There have been extensive reviews of the effectiveness of different interventions designed to prevent and/or to treat obesity, as well as to maintain weight loss. Despite several serious problems of methodological differences making comparisons difficult, the main conclusions remain the same as that propounded by Stunkard in that the majority of patients relapse and regain the weight during the intervention, or soon after. Of considerable value would be a homogenization of the criteria used in studies of weight loss, including the use of an appropriate sample size, better randomization and a more extensive follow-up with appropriate supervision. Perhaps of more importance would be the identification of those factors such as ethnicity, sociocultural differences as well as genetic, psychological and environmental predisposition to weight fluctuations, which could provide an insight into the factors predictive of completing a weight loss program.9,10
These factors are attracting attention11 but, to-date, there are only a few such studies and the results are, frequently, contradictory. Some studies have focussed on the characteristics of patients who have achieved long-term solutions to their weight problems and, from the data, the investigators have attempted to establish methods for treatment together with profiling of individuals who would be ideally suited for weight reduction treatments.12
The proposal of the present study was to identify baseline characteristics of individuals who would most benefit from a conventional weight-loss program of decreased caloric intake combined with recommendations for physical exercise. This would help increase the possibilities of completing of the program. Similarly, those individuals may be identified for whom the strategy may have a much lower possibility for completion and/or who are likely to abandon the program prematurely. These individuals would then be offered other therapeutic strategies (drugs, physcotherapy, etc) that may offer a better probability of a successful program completion.
Materials and methods
All procedures were in accordance with good clinical practice and within the guidelines of the Helsinki Declaration for studies conducted using human subjects. The study principles were accepted by the Research Unit of the Las Palmas University Hospital of the Canary Islands. Patients' data were codified to guaranty anonymity.

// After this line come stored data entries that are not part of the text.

-- ==== Sys2Proof/Config.lean ====
section
/-! DEFINITION. The implementation parameters (spec/00_scope.md R4) and the free values. -/

namespace Sys2Proof

/-- The floating-point format `FMT`. This hardware's is binary32. binary64 is the admitted variant (R4, R89). -/
inductive Format where
  | binary32
  | binary64
  deriving DecidableEq, Repr

/-- The parameters of R4 that the source leaves open or that a model takes as configuration.
Nothing changes them while the block runs. -/
structure Config where
  /-- `FMT`. -/
  fmt : Format
  /-- `RAW_1`, the raw value of the first calibration point, as an `FMT` pattern. -/
  raw1 : FpWord
  /-- `P_1`, its pressure. -/
  p1 : FpWord
  /-- `RAW_2`, the raw value of the second calibration point. -/
  raw2 : FpWord
  /-- `P_2`, its pressure. -/
  p2 : FpWord
  /-- `K_UNIT`, the primary-to-secondary factor (R4, R87). -/
  kUnit : FpWord
  /-- `CAL_FUSED`: the calibration's multiply-add rounds once (R4, R84). -/
  calFused : Bool
  /-- How many device operating modes the build selected (R12(4), R119). DESIGN CHOICE, log entry 14. -/
  modesSelected : Nat
  deriving DecidableEq, Repr

/-- Configuration A of spec/95_test_vectors.md, with this hardware's `FMT`, `K_UNIT` and default
`CAL_FUSED` (R4). DESIGN CHOICE, unsafe: the source gives no calibration point (log entry 3). -/
def Config.exampleA : Config where
  fmt := .binary32
  raw1 := 0x00000000#64
  p1 := 0x00000000#64
  raw2 := 0x49800000#64
  p2 := 0x43800000#64
  kUnit := 0x3DC8D717#64
  calFused := false
  modesSelected := 1

/-- FREE VALUE: the words that reads of invalid registers and of unmapped indices return
(R17, I1), one for each draw. No body: nothing can be proved of a word. Safe, log entry 9. -/
opaque Config.freeWord : Nat → PortWord

/-- FREE VALUE: sign and payload of the NaN an operation gives on these operands (R82 defines no
payload and no canonical NaN). No body. Safe, log entry 10. -/
opaque Config.freeNaN : List FpWord → FpWord

end Sys2Proof
end

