-- ==== Sys2Proof/Laws/Step.lean ====
section
/-! SUPPORT. Everything a step can do, said once: the inversion lemma the proofs about steps cite. -/

namespace Sys2Proof.Machine

/-- What DEC and CONV raise in each transfer state (R38). -/
def frameFault : FState → Option Cause
  | .empty => some .noOperand
  | .inFlight => some .frameInFlight
  | .loaded => none

/-- The fault a command raises in a state with none latched (R38, R14, R114(3)). -/
def operandFault (s : State) : Instr → Option Cause
  | .dec => frameFault s.fstate
  | .sxt => if s.rv then none else some .noOperand
  | .cal => if s.sv then none else some .noOperand
  | .ucv => if s.pv then none else some .noOperand
  | .conv => frameFault s.fstate

/-- The fault an event raises in a state with none latched (R111, R114). -/
def eventFault (s : State) : Event → Option Cause
  | .idle => none
  | .reset => none
  | .read _ => none
  | .command w =>
    match decodeWord w with
    | .ok i => operandFault s i
    | .error _ => some .illegalCommand
  | .xferStart => if s.fstate = .inFlight then some .protocol else none
  | .xferDone bytes =>
    if s.fstate ≠ .inFlight then some .protocol
    else if bytes.length = 8 then none else some .frameLength

/-- `Effect e s t`: performing `e` in `s` can leave `t`. -/
inductive Effect : Event → State → State → Prop where
  | idle (s) : Effect .idle s s
  | reset (s) : Effect .reset s (resetBlock s)
  | read (s index w k) : Effect (.read index) s (s.answerRead w k)
  | halted (e s) (h : s.ft = true) (hr : e ≠ .reset) : Effect e s s
  | faulted (e s c) (h : s.ft = false) (hc : eventFault s e = some c) : Effect e s (s.latch c)
  | started (s) (h : s.ft = false) (hf : s.fstate ≠ .inFlight) : Effect .xferStart s (s.setTransfer .inFlight)
  | completed (s bytes) (h : s.ft = false) (hf : s.fstate = .inFlight) (hb : bytes.length = 8) :
      Effect (.xferDone bytes) s ((s.setFrame (s.frame.writeFrame bytes)).setTransfer .loaded)
  | dec (s w) (hw : decodeWord w = .ok .dec) (h : s.ft = false) (hf : s.fstate = .loaded) :
      Effect (.command w) s (s.setRaw (rawWord (decodeFrame s.frame)))
  | sxt (s w) (hw : decodeWord w = .ok .sxt) (h : s.ft = false) (hv : s.rv = true) :
      Effect (.command w) s (s.setSigned (sextCode (codeOf s.raw)) (svalOf s.cfg.fmt (codeOf s.raw)))
  | cal (s w) (hw : decodeWord w = .ok .cal) (h : s.ft = false) (hv : s.sv = true) :
      Effect (.command w) s (s.setPrimary (cal s.cfg s.sval))
  | ucv (s w) (hw : decodeWord w = .ok .ucv) (h : s.ft = false) (hv : s.pv = true) :
      Effect (.command w) s (s.setSecondary (ucv s.cfg s.pri))
  | conv (s w) (hw : decodeWord w = .ok .conv) (h : s.ft = false) (hf : s.fstate = .loaded) :
      Effect (.command w) s (s.setResults (decodeFrame s.frame))

theorem needsFrame_effect {e : Event} {s done t : State} (he : e ≠ .reset)
    (hc : eventFault s e = frameFault s.fstate)
    (hd : s.ft = false → s.fstate = .loaded → Effect e s done) (ht : needsFrame s done = t) : Effect e s t := by
  rcases needsFrame_cases s done with ⟨h, heq⟩ | ⟨h, hf, heq⟩ | ⟨h, hf, heq⟩ | ⟨h, hf, heq⟩ <;> rw [← ht, heq]
  · exact .halted e s h he
  · exact .faulted e s _ h (by rw [hc, hf]; rfl)
  · exact .faulted e s _ h (by rw [hc, hf]; rfl)
  · exact hd h hf

theorem needsValid_effect {e : Event} {valid : Bool} {s done t : State} (he : e ≠ .reset)
    (hc : eventFault s e = if valid then none else some .noOperand)
    (hd : s.ft = false → valid = true → Effect e s done) (ht : needsValid valid s done = t) : Effect e s t := by
  rcases needsValid_cases s done valid with ⟨h, heq⟩ | ⟨h, hv, heq⟩ | ⟨h, hv, heq⟩ <;> rw [← ht, heq]
  · exact .halted e s h he
  · exact .faulted e s _ h (by rw [hc, hv]; rfl)
  · exact hd h hv

theorem eventFault_command {w : Byte} {i : Instr} (hw : decodeWord w = .ok i) (s : State) :
    eventFault s (.command w) = operandFault s i := by
  simp [eventFault, hw]

theorem exec_effect {w : Byte} {i : Instr} (hw : decodeWord w = .ok i) {s t : State} (h : exec i s = .next t) :
    Effect (.command w) s t := by
  have hc := eventFault_command hw s
  cases i <;> simp only [exec, execDec, execSxt, execCal, execUcv, execConv, Host.Outcome.next.injEq] at h
  · exact needsFrame_effect (by simp) hc (fun hft hf => .dec s w hw hft hf) h
  · exact needsValid_effect (by simp) hc (fun hft hv => .sxt s w hw hft hv) h
  · exact needsValid_effect (by simp) hc (fun hft hv => .cal s w hw hft hv) h
  · exact needsValid_effect (by simp) hc (fun hft hv => .ucv s w hw hft hv) h
  · exact needsFrame_effect (by simp) hc (fun hft hf => .conv s w hw hft hf) h

/-- A fault, or nothing while one is latched. -/
theorem raise_effect {e : Event} {c : Cause} {s t : State} (he : e ≠ .reset) (hc : eventFault s e = some c)
    (h : unlessHalted s (raiseFault c s) = t) : Effect e s t := by
  subst h
  cases hft : s.ft
  · rw [unlessHalted_of_not_ft hft, raiseFault_of_not_ft hft]
    exact .faulted e s c hft hc
  · rw [unlessHalted_of_ft hft]
    exact .halted e s hft he

/-- An effect of its own, or nothing while a fault is latched. -/
theorem unlessHalted_effect {e : Event} {s done t : State} (he : e ≠ .reset)
    (hd : s.ft = false → Effect e s done) (h : unlessHalted s done = t) : Effect e s t := by
  subst h
  cases hft : s.ft
  · rw [unlessHalted_of_not_ft hft]; exact hd hft
  · rw [unlessHalted_of_ft hft]; exact .halted e s hft he

/-- The inversion lemma: what performing an event can leave. -/
theorem perform_effect {e : Event} {s t : State} (h : perform e s = .next t) : Effect e s t := by
  cases e with
  | idle => simp only [perform, Host.Outcome.next.injEq] at h; exact h ▸ .idle s
  | reset => simp only [perform, Host.Outcome.next.injEq] at h; exact h ▸ .reset s
  | command w =>
    simp only [perform, runCommand] at h
    split at h
    · rename_i hw; exact exec_effect hw h
    · rename_i hw; exact raise_effect (by simp) (by simp [eventFault, hw]) (Host.Outcome.next.inj h)
  | read index =>
    simp only [perform, readPort, Host.Outcome.next.injEq] at h
    split at h <;> exact h ▸ .read s index _ _
  | xferStart =>
    simp only [perform, xferStart, Host.Outcome.next.injEq] at h
    cases hf : s.fstate <;> rw [hf] at h <;> simp only at h
    · exact unlessHalted_effect (by simp) (fun hft => .started s hft (by simp [hf])) h
    · exact raise_effect (by simp) (by simp [eventFault, hf]) h
    · exact unlessHalted_effect (by simp) (fun hft => .started s hft (by simp [hf])) h
  | xferDone bytes =>
    simp only [perform, xferDone, Host.Outcome.next.injEq] at h
    cases hf : s.fstate <;> rw [hf] at h <;> simp only at h
    · exact raise_effect (by simp) (by simp [eventFault, hf]) h
    · by_cases hb : bytes.length = frameLen
      · rw [if_pos hb] at h
        exact unlessHalted_effect (by simp) (fun hft => .completed s bytes hft hf hb) h
      · rw [if_neg hb] at h
        exact raise_effect (by simp) (by simpa [eventFault, hf, frameLen] using hb) h
    · exact raise_effect (by simp) (by simp [eventFault, hf]) h

theorem operandFault_ne_none {s : State} {i : Instr} {c : Cause} (h : operandFault s i = some c) : c ≠ .none := by
  rintro rfl
  cases i <;> simp only [operandFault, frameFault] at h <;> split at h <;> simp at h

/-- No event raises the cause NONE, and reset, a read or a turn with nothing in it raises none (R111). -/
theorem eventFault_ne_none {s : State} {e : Event} {c : Cause} (h : eventFault s e = some c) :
    c ≠ .none ∧ e ≠ .reset ∧ e ≠ .idle ∧ ∀ index, e ≠ .read index := by
  cases e <;> simp [eventFault] at h
  case command w =>
    refine ⟨?_, by simp, by simp, by simp⟩
    split at h
    · exact operandFault_ne_none h
    · simp at h; simp [← h]
  case xferStart => simp [← h.2]
  case xferDone bytes =>
    refine ⟨?_, by simp, by simp, by simp⟩
    repeat' (split at h)
    all_goals simp at h
    all_goals simp [← h]

/-- With an admitted configuration a step performs the event that arrives. -/
theorem step_of_admitted {s : State} (h : s.cfg.admitted = true) : step s = perform (nextEvent s) (takeEvent s) := by
  simp [step, turn, h]

/-- What a step that answers a next state did. -/
theorem step_effect {s t : State} (h : step s = .next t) :
    s.cfg.admitted = true ∧ Effect (nextEvent s) (takeEvent s) t := by
  unfold step turn at h
  split at h
  · rename_i ha
    exact ⟨ha, perform_effect h⟩
  · cases h

end Sys2Proof.Machine
end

Between September 1996 and May 2001, 1018 subjects agreed to a weight loss program. Included in this study were those randomly selected from among those attending our outpatient clinic specializing in obesity. The patients had a BMI >25 kg/m2 and were attending the clinic for the first time, were treatment naïve, or ex-patients who had long-abandoned their attendance at the clinic. The age range was between 14 and 76 y (mean=38.43; standard deviation s.d.=5.24) and the BMI between 25.03 and 57.16 kg/m2 (mean=31.79; s.d.=5.24).
Structure of the program
The patients agreed to a voluntary program of weight loss using dietary modifications and recommendations for physical exercise. In the first outpatient clinic visit lasting 30–45 min, a complete clinical history was obtained and a thorough physical examination was performed. Blood chemistry data, if available, were solicited and the nature of the program was explained. Initially, follow-up was weekly, in which evaluations were performed and solutions were proposed for difficulties that the patient may have been experiencing in complying with treatment. The treatment phase was deemed to have ended when the patient abandoned the treatment or, alternatively, the weight loss goal was achieved. The target was decided-upon in discussion with the patient before starting the treatment and was for a minimum weight-loss of 5–10% relative to baseline. When this was achieved the patient moved into the weight-maintenance stage, which was directed towards normalization of caloric intake and physical exercise over a period of 5 weeks. This stage was when the patient proceeded from ‘being on diet’ to ‘not being on diet’. The patient then proceeded to the follow-up stage of the treatment, which consisted of regular visits to the outpatient clinic every 15 days. Subsequently, the time-lapse between visits progressively lengthened to 2 or 3 months, depending on the patient's needs and/or choice. The objective was to instil, and maintain, good lifestyle habits. The initial blood chemistries were to diagnose possible diabetes and/or hyperlipidemia. Subsequent blood chemistries were routine follow-up to ensure that the patients’ biochemical profile was not adversely affected by the dietary program.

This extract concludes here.